[Items from a data source]

######

/-- A `waitany` returns a result word in every participating lane, and the armed words' copies in V of the core's L1 and its die's slice become I,
so that a later load reads the waking write (R126, R144). In a rod that is stopped or held it has performed nothing, and issues again (R402,
R440). -/
def State.waitanyReturn (s : State) (r : RodId) (sl : SlotId) (arm : List Armed) (res : Word) : State :=
  match s.rod r with
  | none => s
  | some x =>
    if x.frozen || s.windingUp r x then s.endWait r sl else
    match (x.slot sl).bind (fun y => y.word.map (fun w => (y, decode w))) with
    | some (y, .ok (.waitany g d _ _)) =>
      let i : Iss := { rid := r, sl := sl, rod := x, slot := y }
      let s := s.dropCopies (s.coreOf r) (arm.map (·.word))
      (s.modRod r (fun x => x.setLws (i.part g) (wordNum d) (fun _ => res))).advance r sl
    | _ => s

/-- `WAITANY_WAKE` (R144, R322): a write to an armed word, or to another word of an armed line, which is spurious. -/
def execWaitanyWake (r : RodId) (sl : SlotId) (wd : Nat) (s : State) : Res :=
  match ((s.rod r).bind (·.slot sl)).bind (·.wait) with
  | some (.waitany arm _) =>
    match arm.find? (fun a => a.word == wd) with
    | some a => .next (s.waitanyReturn r sl arm (BitVec.ofNat 32 a.pos))
    | none =>
      match arm.find? (fun a => lineOf a.word == lineOf wd) with
      | some a => .next (s.waitanyReturn r sl arm (BitVec.ofNat 32 (4 + a.pos)))
      | none => .next s
  | _ => .next s

/-- `WAITANY_TIMEOUT` (R322). -/
def execWaitanyTimeout (r : RodId) (sl : SlotId) (s : State) : Res :=
  match ((s.rod r).bind (·.slot sl)).bind (·.wait) with
  | some (.waitany arm (some t)) => if t ≤ s.cycle then .next (s.waitanyReturn r sl arm 16) else .next s
  | _ => .next s

/-! ### Barriers (R141, R323, R324, R166) -/

/-- The scope of a barrier level's arrivals and waits (R141). -/
def barScope : BarLevel → Scope
  | .chain => .chain
  | .furlong => .furlong
  | .launch => .package

/-- The barrier number an operand holds (R323). -/
def Ctx.barNo (c : Ctx) (n : Operand) : Nat := (c.d64 .a n 0).toNat

/-- The arrival of a rod in the current phase (R324). -/
def State.joinBar (s : State) (b : BarId) (r : RodId) : State :=
  let x := s.bar b
  (s.setBar b { x with arrived := insertNat (rodKey r) x.arrived, last := x.last.put (rodKey r) x.phase }).checkBar b

/-- The four forms check the barrier (R323), and act once per rod. -/
def barForm (s : State) (g : Guard) (n : Operand) (lvl : BarLevel) (srcs : List (Operand × Nat)) (k : Ctx → BarId → Res) : Res :=
  issue s g none [] ((n, 1) :: srcs) (fun c =>
    if c.g = 0 then finish c.s c.i
    else
      match c.s.barOf c.i.rid lvl (c.barNo n) with
      | none => trap c.old c.i Cause.illegal
      | some b => k c b)

/-- `barv` (R324). -/
def execBarv (g : Guard) (n : Operand) (lvl : BarLevel) (s : State) : Res :=
  barForm s g n lvl [] (fun c b =>
    let x := c.s.bar b
    if x.arrived.contains (rodKey c.i.rid) then wait c.s c.i (.barrier b x.phase)
    else if ¬ c.s.released c.i.rid (barScope lvl) then wait c.s c.i .memory
    else finish (c.s.joinBar b c.i.rid) c.i)

/-- The wait of a rod for a phase p of a barrier (R141, R324). -/
def barAwait (s : State) (i : Iss) (b : BarId) (lvl : BarLevel) (p : Nat) (done : Bar → Bar) : Res :=
  if (s.bar b).holds p then wait s i (.barrier b p)
  else if ¬ s.mayAcquire i.rid (barScope lvl) then wait s i (.barrier b p)
  else finish ((s.setBar b (done (s.bar b))).acquire i.rid (barScope lvl)) i

/-- `barw` (R324): the phase of the rod's last arrival since its last `barw`, otherwise the phase current when it began to wait. -/
def execBarw (g : Guard) (n : Operand) (lvl : BarLevel) (s : State) : Res :=
  barForm s g n lvl [] (fun c b =>
    let x := c.s.bar b
    let p := match x.last.find (rodKey c.i.rid) with
      | some p => p
      | none => match c.i.slot.wait with
        | some (.barrier b' p) => if b' = b then p else x.phase
        | _ => x.phase
    barAwait c.s c.i b lvl p (fun x => { x with last := x.last.erase (rodKey c.i.rid) }))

######

> **Exercise objective**
Output the entries above exactly, please, with nothing dropped.

> **Answer box**
/-- A `waitany` returns a result word in every participating lane, and the armed words' copies in V of the core's L1 and its die's slice become I,
so that a later load reads the waking write (R126, R144). In a rod that is stopped or held it has performed nothing, and issues again (R402,
R440). -/
def State.waitanyReturn (s : State) (r : RodId) (sl : SlotId) (arm : List Armed) (res : Word) : State :=
  match s.rod r with
  | none => s
  | some x =>
    if x.frozen || s.windingUp r x then s.endWait r sl else
    match (x.slot sl).bind (fun y => y.word.map (fun w => (y, decode w))) with
    | some (y, .ok (.waitany g d _ _)) =>
      let i : Iss := { rid := r, sl := sl, rod := x, slot := y }
      let s := s.dropCopies (s.coreOf r) (arm.map (·.word))
      (s.modRod r (fun x => x.setLws (i.part g) (wordNum d) (fun _ => res))).advance r sl
    | _ => s

/-- `WAITANY_WAKE` (R144, R322): a write to an armed word, or to another word of an armed line, which is spurious. -/
def execWaitanyWake (r : RodId) (sl : SlotId) (wd : Nat) (s : State) : Res :=
  match ((s.rod r).bind (·.slot sl)).bind (·.wait) with
  | some (.waitany arm _) =>
    match arm.find? (fun a => a.word == wd) with
    | some a => .next (s.waitanyReturn r sl arm (BitVec.ofNat 32 a.pos))
    | none =>
      match arm.find? (fun a => lineOf a.word == lineOf wd) with
      | some a => .next (s.waitanyReturn r sl arm (BitVec.ofNat 32 (4 + a.pos)))
      | none => .next s
  | _ => .next s

/-- `WAITANY_TIMEOUT` (R322). -/
def execWaitanyTimeout (r : RodId) (sl : SlotId) (s : State) : Res :=
  match ((s.rod r).bind (·.slot sl)).bind (·.wait) with
  | some (.waitany arm (some t)) => if t ≤ s.cycle then .next (s.waitanyReturn r sl arm 16) else .next s
  | _ => .next s

/-! ### Barriers (R141, R323, R324, R166) -/

/-- The scope of a barrier level's arrivals and waits (R141). -/
def barScope : BarLevel → Scope
  | .chain => .chain
  | .furlong => .furlong
  | .launch => .package

/-- The barrier number an operand holds (R323). -/
def Ctx.barNo (c : Ctx) (n : Operand) : Nat := (c.d64 .a n 0).toNat

/-- The arrival of a rod in the current phase (R324). -/
def State.joinBar (s : State) (b : BarId) (r : RodId) : State :=
  let x := s.bar b
  (s.setBar b { x with arrived := insertNat (rodKey r) x.arrived, last := x.last.put (rodKey r) x.phase }).checkBar b

/-- The four forms check the barrier (R323), and act once per rod. -/
def barForm (s : State) (g : Guard) (n : Operand) (lvl : BarLevel) (srcs : List (Operand × Nat)) (k : Ctx → BarId → Res) : Res :=
  issue s g none [] ((n, 1) :: srcs) (fun c =>
    if c.g = 0 then finish c.s c.i
    else
      match c.s.barOf c.i.rid lvl (c.barNo n) with
      | none => trap c.old c.i Cause.illegal
      | some b => k c b)

/-- `barv` (R324). -/
def execBarv (g : Guard) (n : Operand) (lvl : BarLevel) (s : State) : Res :=
  barForm s g n lvl [] (fun c b =>
    let x := c.s.bar b
    if x.arrived.contains (rodKey c.i.rid) then wait c.s c.i (.barrier b x.phase)
    else if ¬ c.s.released c.i.rid (barScope lvl) then wait c.s c.i .memory
    else finish (c.s.joinBar b c.i.rid) c.i)

/-- The wait of a rod for a phase p of a barrier (R141, R324). -/
def barAwait (s : State) (i : Iss) (b : BarId) (lvl : BarLevel) (p : Nat) (done : Bar → Bar) : Res :=
  if (s.bar b).holds p then wait s i (.barrier b p)
  else if ¬ s.mayAcquire i.rid (barScope lvl) then wait s i (.barrier b p)
  else finish ((s.setBar b (done (s.bar b))).acquire i.rid (barScope lvl)) i

/-- `barw` (R324): the phase of the rod's last arrival since its last `barw`, otherwise the phase current when it began to wait. -/
def execBarw (g : Guard) (n : Operand) (lvl : BarLevel) (s : State) : Res :=
  barForm s g n lvl [] (fun c b =>
    let x := c.s.bar b
    let p := match x.last.find (rodKey c.i.rid) with
      | some p => p
      | none => match c.i.slot.wait with
        | some (.barrier b' p) => if b' = b then p else x.phase
        | _ => x.phase
    barAwait c.s c.i b lvl p (fun x => { x with last := x.last.erase (rodKey c.i.rid) }))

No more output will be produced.